> **Task to complete**
Copy, from the entries below, each line in which the string "false" appears.

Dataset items
+-------+

/-- R98: each row of the set-out engine completes when it is due, and leaves the engine in a state of R98's table. -/
def Obligations.DueSetOutRowsComplete : Prop :=
  (∀ (s : State) (e : OpenEnds), s.set.state = .settling → attached s = true →
    (∃ d, s.set.firstLink = some d ∧ d + 150000000 ≤ s.clk) →
    ∃ t, exec (.settleEnd e) s = .next t ∧ (t.set.state = .claiming ∨ t.set.state = .waiting)) ∧
  (∀ (s : State), s.set.state = .claiming → s.set.quietUntil ≤ s.clk →
    (s.set.lastClaim + 250000 ≤ s.clk →
      ∃ t, exec .claimRepeat s = .next t ∧ t.set.state = .claiming ∧ t.set.lastClaim = s.clk) ∧
    (s.set.claimFrom + 1000000 ≤ s.clk → (∀ k ∈ s.set.keys, ownKey s < k) →
      ∃ t, exec .claimWindowEnd s = .next t ∧ t.set.state = .census ∧ t.set.runOpen = true)) ∧
  (∀ (s : State), s.set.state = .waiting → s.set.waitFrom + 50000000 ≤ s.clk →
    ∃ t, exec .waitingTimeout s = .next t ∧ t.set.state = .settling) ∧
  (∀ (s : State) (p : LinePort), s.set.replyDue = some p →
    ∃ t, exec .censusReplySend s = .next t ∧ t.set.replyDue = none ∧ t.set.state = s.set.state) ∧
  (∀ (s : State), s.set.state = .census →
    (s.set.runOpen = true → s.set.runFrom + 250000 ≤ s.clk → ∃ t, exec .censusRunClose s = .next t ∧
      t.set.runOpen = false ∧ (t.set.state = .census ∨ t.set.state = .committing ∨ t.set.state = .settling)) ∧
    (s.set.runOpen = false → s.set.runFrom + 500000 ≤ s.clk → ∃ t, exec .censusRunStart s = .next t ∧
      t.set.runOpen = true ∧ t.set.state = .census)) ∧
  (∀ (s : State) (num : Numbering), s.set.state = .committing → s.set.commitTs = none → s.set.ackFrom + 250000 ≤ s.clk →
    s.set.issued = some num → ∃ t, exec .commitAckTimeout s = .next t ∧ (t.set.state = .committing ∨ t.set.state = .census) ∧
      (t.set.commitTs.isSome = true ∨ t.set.attempts ≠ s.set.attempts ∨ t.set.state = .census)) ∧
  (∀ (s : State) (num : Numbering), s.set.pending = some num →
    (s.set.ackDue = true → inCycle s = false → s.set.state ≠ .absorbing →
      ∃ t, exec .commitAckSend s = .next t ∧ t.set.ackDue = false ∧ t.set.state = s.set.state) ∧
    (∀ x, s.set.commitTs = some x → x ≤ s.time.now →
      ∃ t, exec .commitCycleAdoption s = .next t ∧ t.set.state = .committed ∧ t.set.numbering = some num)) ∧
  (∀ (s : State) (e : OpenEnds), s.set.state = .committed → s.set.lease = false → s.cyc.running = true →
    s.set.expiry = gridN s ∨ cycBefore s.set.expiry (gridN s) = true → ∃ t, exec (.leaseLapse e) s = .next t ∧
      (t.set.state = .claiming ∨ t.set.state = .waiting ∨ t.set.state = .absorbing)) ∧
  (∀ (s : State) (e : OpenEnds), s.set.state = .absorbing → 16 ≤ cycDiff (gridN s) s.set.absorbFrom →
    ∃ t, exec (.absorbingTimeout e) s = .next t ∧ (t.set.state = .claiming ∨ t.set.state = .waiting))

+-------+

> **Exercise solution**
      t.set.runOpen = false ∧ (t.set.state = .census ∨ t.set.state = .committing ∨ t.set.state = .settling)) ∧
    (s.set.runOpen = false → s.set.runFrom + 500000 ≤ s.clk → ∃ t, exec .censusRunStart s = .next t ∧
    (s.set.ackDue = true → inCycle s = false → s.set.state ≠ .absorbing →
      ∃ t, exec .commitAckSend s = .next t ∧ t.set.ackDue = false ∧ t.set.state = s.set.state) ∧
  (∀ (s : State) (e : OpenEnds), s.set.state = .committed → s.set.lease = false → s.cyc.running = true →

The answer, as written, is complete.